Varnish Your Cans?

By Carolyn Shearlock © 2012 • all rights reserved

“In some of the older books on cruising, they talk about dipping cans in varnish or some such to keep them from rusting.”

And so began a question from Tami on my article about storing canned goods, asking about ways to do it.

Good news!  This is one job you can cross off your to-do list. (Good thing, too — I hate varnishing!)

Yes, I’ve read the old books talking about varnishing cans or dipping them in wax . . . but don’t know anyone who actually does it.  And while cans may pick up a bit of light rust, they’re fine to eat from (see Are Rusty Cans Safe to Eat From?).

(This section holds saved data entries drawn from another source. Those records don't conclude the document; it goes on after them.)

-- ==== Sys2Proof/Laws/KeepsPort.lean ====
section
/-! SUPPORT. What the commands of streams, buckets, ports, time and mailboxes keep (Safety, `Keeps`). -/

set_option Elab.async false
set_option linter.all false

namespace Sys2Proof.Machine

def GotKeeps (c : State) : Got → Prop
  | .take s => Keeps c s
  | .drop s => Keeps c s

theorem GotKeeps.take {c s : State} (h : Keeps c s) : GotKeeps c (.take s) := h
theorem GotKeeps.drop {c s : State} (h : Keeps c s) : GotKeeps c (.drop s) := h
theorem GotKeeps.ite {c : State} {a b : Got} {p : Prop} [Decidable p] (ha : GotKeeps c a) (hb : GotKeeps c b) : GotKeeps c (if p then a else b) := by
  split <;> assumption

theorem exchangeOffset_keeps {base s : State} (hk : Keeps base s) (t1 t2 t3 t4 : Nat) : Keeps base (exchangeOffset s t1 t2 t3 t4).2 := by
  unfold exchangeOffset takeFresh
  dsimp only
  split
  · exact hk
  · exact Keeps.upd hk (·.canon.places) (·.canon.boxes) (·.canon.rings) (·.canon.buckets) (·.canon.ports)
      (·.canon.yards) (·.canon.sheds) (·.canon.psheds) (·.canon.stalls) (·.canon.hmem) (·.canon.gwin)

/-! Cars. -/

theorem sendLctl_keeps {base s : State} (hk : Keeps base s) (p : Nat) (nak : Bool) : Keeps base (sendLctl s p nak) := by
  unfold sendLctl
  repeat' first
    | with_reducible assumption
    | with_reducible apply modPort_keeps
    | intro _
    | dsimp only
    | with_reducible refine Keeps.upd ?_ ?_ ?_ ?_ ?_ ?_ ?_ ?_ ?_ ?_ ?_ ?_
    | (obtain ⟨⟩ := ‹Keeps base _›.canon; with_reducible assumption)

theorem sendNak_keeps {base s : State} (hk : Keeps base s) (p : Nat) : Keeps base (sendNak s p) := by
  unfold sendNak
  repeat' first
    | with_reducible assumption
    | with_reducible apply sendLctl_keeps
    | with_reducible apply Keeps.ite
    | intro _
    | dsimp only
    | split

theorem quarantine_keeps {base s : State} (hk : Keeps base s) (p : Nat) (cause : Nat) : Keeps base (quarantine s p cause) := by
  unfold quarantine
  repeat' first
    | with_reducible assumption
    | with_reducible apply portState_keeps
    | intro _
    | dsimp only
    | with_reducible refine Keeps.upd ?_ ?_ ?_ ?_ ?_ ?_ ?_ ?_ ?_ ?_ ?_ ?_
    | (obtain ⟨⟩ := ‹Keeps base _›.canon; with_reducible assumption)

theorem gcmFail_keeps {base s : State} (hk : Keeps base s) (p : Nat) : Keeps base (gcmFail s p) := by
  unfold gcmFail
  repeat' first
    | with_reducible assumption
    | with_reducible apply sendNak_keeps
    | with_reducible apply quarantine_keeps
    | with_reducible apply linkAuth_keeps
    | with_reducible apply modPort_keeps
    | with_reducible apply Keeps.ite
    | intro _
    | dsimp only
    | split
    | with_reducible refine Keeps.upd ?_ ?_ ?_ ?_ ?_ ?_ ?_ ?_ ?_ ?_ ?_ ?_
    | (obtain ⟨⟩ := ‹Keeps base _›.canon; with_reducible assumption)

theorem malformed_keeps {base s : State} (hk : Keeps base s) (p : Nat) : Keeps base (malformed s p) := by
  unfold malformed
  repeat' first
    | with_reducible assumption
    | with_reducible apply modPort_keeps
    | intro _
    | dsimp only
    | with_reducible refine Keeps.upd ?_ ?_ ?_ ?_ ?_ ?_ ?_ ?_ ?_ ?_ ?_ ?_
    | (obtain ⟨⟩ := ‹Keeps base _›.canon; with_reducible assumption)

theorem receiveCar_keeps {base s : State} (hk : Keeps base s) (p : Nat) (c : RxCar) : GotKeeps base (receiveCar s p c) := by
  unfold receiveCar
  repeat' first
    | with_reducible assumption
    | with_reducible apply sendNak_keeps
    | with_reducible apply gcmFail_keeps
    | with_reducible apply malformed_keeps
    | with_reducible apply modPort_keeps
    | with_reducible apply Keeps.ite
    | with_reducible apply GotKeeps.take
    | with_reducible apply GotKeeps.drop
    | with_reducible apply GotKeeps.ite
    | intro _
    | dsimp only
    | split
    | with_reducible refine Keeps.upd ?_ ?_ ?_ ?_ ?_ ?_ ?_ ?_ ?_ ?_ ?_ ?_
    | (obtain ⟨⟩ := ‹Keeps base _›.canon; with_reducible assumption)

theorem replayCars_keeps {base s : State} (hk : Keeps base s) (p : Nat) : Keeps base (replayCars s p) := by
  unfold replayCars
  repeat' first
    | with_reducible assumption
    | with_reducible apply linkBer_keeps
    | with_reducible apply portState_keeps
    | with_reducible apply modPort_keeps
    | with_reducible apply Keeps.ite
    | intro _
    | dsimp only
    | split
    | with_reducible refine Keeps.upd ?_ ?_ ?_ ?_ ?_ ?_ ?_ ?_ ?_ ?_ ?_ ?_
    | (obtain ⟨⟩ := ‹Keeps base _›.canon; with_reducible assumption)

theorem applyLctl_keeps {base s : State} (hk : Keeps base s) (p : Nat) (payload : List Byte) : Keeps base (applyLctl s p payload) := by
  unfold applyLctl
  repeat' first
    | with_reducible assumption
    | with_reducible apply replayCars_keeps
    | with_reducible apply modPort_keeps
    | with_reducible apply Keeps.ite
    | intro _
    | dsimp only
    | split
    | with_reducible refine Keeps.upd ?_ ?_ ?_ ?_ ?_ ?_ ?_ ?_ ?_ ?_ ?_ ?_
    | (obtain ⟨⟩ := ‹Keeps base _›.canon; repeat' (first | with_reducible assumption | with_reducible apply gwf_gmodKeys))

theorem execLctlSend_keeps {base s : State} (hk : Keeps base s) (port : PortId) : OutKeeps base (execLctlSend port s) := by
  unfold execLctlSend
  repeat' first
    | with_reducible assumption
    | with_reducible apply sendLctl_keeps
    | with_reducible apply Keeps.ite
    | with_reducible apply OutKeeps.next
    | intro _
    | dsimp only
    | split

theorem execReplayTimeout_keeps {base s : State} (hk : Keeps base s) (port : PortId) : OutKeeps base (execReplayTimeout port s) := by
  unfold execReplayTimeout
  repeat' first
    | with_reducible assumption
    | with_reducible apply replayCars_keeps
    | with_reducible apply Keeps.ite
    | with_reducible apply OutKeeps.next
    | intro _
    | dsimp only
    | split

/-! Streams. -/

theorem takeIssue_keeps {base s : State} (hk : Keeps base s) (p : Nat) (c : Nat) : Keeps base (takeIssue p c s) := by
  unfold takeIssue
  repeat' first
    | with_reducible assumption
    | with_reducible apply sendSctl_keeps
    | with_reducible apply modPort_keeps
    | with_reducible apply modCtx_keeps
    | with_reducible apply Keeps.ite
    | intro _
    | dsimp only
    | split
    | with_reducible refine Keeps.upd ?_ ?_ ?_ ?_ ?_ ?_ ?_ ?_ ?_ ?_ ?_ ?_
    | (obtain ⟨⟩ := ‹Keeps base _›.canon; repeat' (first | with_reducible assumption | with_reducible apply gwf_gconst))

theorem takeCancel_keeps {base s : State} (hk : Keeps base s) (p : Nat) (c : Nat) : Keeps base (takeCancel p c s) := by
  unfold takeCancel
  repeat' first
    | with_reducible assumption
    | with_reducible apply stopStream_keeps
    | with_reducible apply slotFreed_keeps
    | with_reducible apply fixHeld_keeps
    | with_reducible apply modPort_keeps
    | with_reducible apply Keeps.ite
    | intro _
    | dsimp only
    | split
    | with_reducible refine Keeps.upd ?_ ?_ ?_ ?_ ?_ ?_ ?_ ?_ ?_ ?_ ?_ ?_
    | (obtain ⟨⟩ := ‹Keeps base _›.canon; with_reducible assumption)

theorem writeMctrl_keeps {base s : State} (hk : Keeps base s) (p : Nat) (data : Nat) : Keeps base (writeMctrl p data s) := by
  unfold writeMctrl
  repeat' first
    | with_reducible assumption
    | with_reducible apply modPort_keeps
    | with_reducible apply takeIssue_keeps
    | with_reducible apply takeCancel_keeps
    | with_reducible apply Keeps.ite
    | intro _
    | dsimp only
    | split
    | with_reducible refine Keeps.upd ?_ ?_ ?_ ?_ ?_ ?_ ?_ ?_ ?_ ?_ ?_ ?_
    | (obtain ⟨⟩ := ‹Keeps base _›.canon; with_reducible assumption)

theorem execStreamIssue_keeps {base s : State} (hk : Keeps base s) (o : Origin) (port : PortId) (ctx : Fin 32) : OutKeeps base (execStreamIssue o port ctx s) := by
  unfold execStreamIssue
  repeat' first
    | with_reducible assumption
    | with_reducible apply asAuth_keeps
    | with_reducible apply writeMctrl_keeps
    | with_reducible apply OutKeeps.next
    | intro _
    | dsimp only

theorem execStreamCancel_keeps {base s : State} (hk : Keeps base s) (o : Origin) (port : PortId) (ctx : Fin 32) : OutKeeps base (execStreamCancel o port ctx s) := by
  unfold execStreamCancel
  repeat' first
    | with_reducible assumption
    | with_reducible apply asAuth_keeps
    | with_reducible apply writeMctrl_keeps
    | with_reducible apply OutKeeps.next
    | intro _
    | dsimp only

theorem freeSlot_keeps {base s : State} (hk : Keeps base s) (p : Nat) (c : Nat) (b : Nat) : Keeps base (freeSlot s p c b) := by
  unfold freeSlot
  repeat' first
    | with_reducible assumption
    | with_reducible apply modPort_keeps
    | intro _
    | dsimp only
    | with_reducible refine Keeps.upd ?_ ?_ ?_ ?_ ?_ ?_ ?_ ?_ ?_ ?_ ?_ ?_
    | (obtain ⟨⟩ := ‹Keeps base _›.canon; with_reducible assumption)

theorem loseStream_keeps {base s : State} (hk : Keeps base s) (p : Nat) (c : Nat) : Keeps base (loseStream s p c) := by
  unfold loseStream
  repeat' first
    | with_reducible assumption
    | with_reducible apply stopStream_keeps
    | with_reducible apply slotFreed_keeps
    | with_reducible apply fixHeld_keeps
    | with_reducible apply hwAbort_keeps
    | with_reducible apply recordWith_keeps
    | with_reducible apply Keeps.ite
    | intro _
    | dsimp only
    | split
    | with_reducible refine Keeps.upd ?_ ?_ ?_ ?_ ?_ ?_ ?_ ?_ ?_ ?_ ?_ ?_
    | (obtain ⟨⟩ := ‹Keeps base _›.canon; with_reducible assumption)

theorem blockFailed_keeps {base s : State} (hk : Keeps base s) (p : Nat) (c : Nat) (b : Nat) : Keeps base (blockFailed s p c b) := by
  unfold blockFailed
  repeat' first
    | with_reducible assumption
    | with_reducible apply sendResend_keeps
    | with_reducible apply slotFreed_keeps
    | with_reducible apply modPort_keeps
    | with_reducible apply modCtx_keeps
    | with_reducible apply record_keeps
    | with_reducible apply freeSlot_keeps
    | with_reducible apply loseStream_keeps
    | with_reducible apply Keeps.ite
    | intro _
    | dsimp only
    | split
    | with_reducible refine Keeps.upd ?_ ?_ ?_ ?_ ?_ ?_ ?_ ?_ ?_ ?_ ?_ ?_
    | (obtain ⟨⟩ := ‹Keeps base _›.canon; repeat' (first | with_reducible assumption | with_reducible apply gwf_gset))

theorem dupDrop_keeps {base s : State} (hk : Keeps base s) (p : Nat) : Keeps base (dupDrop s p) := by
  unfold dupDrop
  repeat' first
    | with_reducible assumption
    | with_reducible apply modPort_keeps
    | intro _
    | dsimp only
    | with_reducible refine Keeps.upd ?_ ?_ ?_ ?_ ?_ ?_ ?_ ?_ ?_ ?_ ?_ ?_
    | (obtain ⟨⟩ := ‹Keeps base _›.canon; with_reducible assumption)

theorem overrunDrop_keeps {base s : State} (hk : Keeps base s) (p : Nat) (c : Nat) (b : Nat) : Keeps base (overrunDrop s p c b) := by
  unfold overrunDrop
  repeat' first
    | with_reducible assumption
    | with_reducible apply modPort_keeps
    | with_reducible apply modCtx_keeps
    | intro _
    | dsimp only
    | split
    | with_reducible refine Keeps.upd ?_ ?_ ?_ ?_ ?_ ?_ ?_ ?_ ?_ ?_ ?_ ?_
    | (obtain ⟨⟩ := ‹Keeps base _›.canon; with_reducible assumption)

theorem placeCar_keeps {base s : State} (hk : Keeps base s) (p : Nat) (c : Nat) (b : Nat) (k : Nat) (car : RxCar) (a : ASlot) : Keeps base (placeCar s p c b k car a) := by
  unfold placeCar
  repeat' first
    | with_reducible assumption
    | with_reducible apply modPort_keeps
    | with_reducible apply blockFailed_keeps
    | with_reducible apply Keeps.ite
    | intro _
    | dsimp only
    | split
    | with_reducible refine Keeps.upd ?_ ?_ ?_ ?_ ?_ ?_ ?_ ?_ ?_ ?_ ?_ ?_
    | (obtain ⟨⟩ := ‹Keeps base _›.canon; repeat' (first | with_reducible assumption | with_reducible apply gwf_gset))

theorem takeStreamCar_keeps {base s : State} (hk : Keeps base s) (p : Nat) (c : Nat) (b : Nat) (k : Nat) (car : RxCar) : Keeps base (takeStreamCar s p c b k car) := by
  unfold takeStreamCar
  repeat' first
    | with_reducible assumption
    | with_reducible apply fixHeld_keeps
    | with_reducible apply modCtx_keeps
    | with_reducible apply dupDrop_keeps
    | with_reducible apply overrunDrop_keeps
    | with_reducible apply placeCar_keeps
    | with_reducible apply Keeps.ite
    | intro _
    | dsimp only
    | split
    | with_reducible refine Keeps.upd ?_ ?_ ?_ ?_ ?_ ?_ ?_ ?_ ?_ ?_ ?_ ?_
    | (obtain ⟨⟩ := ‹Keeps base _›.canon; repeat' (first | with_reducible assumption | with_reducible apply gwf_gconst))

theorem execSdata_keeps {base s : State} (hk : Keeps base s) (port : PortId) (car : RxCar) : OutKeeps base (execSdata port car s) := by
  unfold execSdata
  refine OutKeeps.next ?_
  with_reducible refine Keeps.ite hk ?_
  have hg := receiveCar_keeps hk port car
  revert hg
  cases receiveCar s port car <;> intro hg <;> have hg' : Keeps base _ := hg <;> clear hg <;> dsimp only
  all_goals repeat' first
    | with_reducible assumption
    | with_reducible apply dupDrop_keeps
    | with_reducible apply takeStreamCar_keeps
    | with_reducible apply Keeps.ite
    | with_reducible apply OutKeeps.next
    | intro _
    | dsimp only
    | split
    | with_reducible refine Keeps.upd ?_ ?_ ?_ ?_ ?_ ?_ ?_ ?_ ?_ ?_ ?_ ?_
    | (obtain ⟨⟩ := ‹Keeps base _›.canon; with_reducible assumption)

theorem deliverBlock_keeps {base s : State} (hk : Keeps base s) (p : Nat) (c : Nat) (b : Nat) (a : ASlot) : Keeps base (deliverBlock s p c b a) := by
  unfold deliverBlock
  repeat' first
    | with_reducible assumption
    | with_reducible apply modPort_keeps
    | with_reducible apply modCtx_keeps
    | with_reducible apply record_keeps
    | with_reducible apply Keeps.ite
    | intro _
    | dsimp only
    | split
    | with_reducible refine Keeps.upd ?_ ?_ ?_ ?_ ?_ ?_ ?_ ?_ ?_ ?_ ?_ ?_
    | (obtain ⟨⟩ := ‹Keeps base _›.canon; repeat' (first | with_reducible assumption | with_reducible apply Memory.wf_writeBytes))

theorem releaseBlock_keeps {base s : State} (hk : Keeps base s) (p : Nat) (c : Nat) (b : Nat) (a : ASlot) : Keeps base (releaseBlock s p c b a) := by
  unfold releaseBlock
  repeat' first
    | with_reducible assumption
    | with_reducible apply slotFreed_keeps
    | with_reducible apply fixHeld_keeps
    | with_reducible apply modCtx_keeps
    | with_reducible apply freeSlot_keeps
    | with_reducible apply deliverBlock_keeps
    | intro _
    | dsimp only

theorem execBlockRelease_keeps {base s : State} (hk : Keeps base s) (port : PortId) (ctx : Fin 32) : OutKeeps base (execBlockRelease port ctx s) := by
  unfold execBlockRelease
  repeat' first
    | with_reducible assumption
    | with_reducible apply releaseBlock_keeps
    | with_reducible apply Keeps.ite
    | with_reducible apply OutKeeps.next
    | intro _
    | dsimp only
    | split
    | with_reducible refine Keeps.upd ?_ ?_ ?_ ?_ ?_ ?_ ?_ ?_ ?_ ?_ ?_ ?_
    | (obtain ⟨⟩ := ‹Keeps base _›.canon; with_reducible assumption)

I’ve never known anyone with a real problem with cans getting seriously rusty.  Maybe years ago, but not within the last 20 years at least.  I think it’s for several reasons:

  • Boats just don’t leak as much — even wood ones use better sealants and the rise of fiberglass has dramatically reduced the number of damp lockers
  • Plastic bins — by putting cans into plastic bins, which also helps organize them, they’re protected from any dampness that might be in a locker
  • Can technology — yeah, they’re using greatly improved coatings and manufacturing technology so that cans rarely rust through, and little bits of rust don’t affect the can contents.

I do suggest washing and drying cans if they’re at all dirty before stowing them (more a problem in less developed countries), but that’s all.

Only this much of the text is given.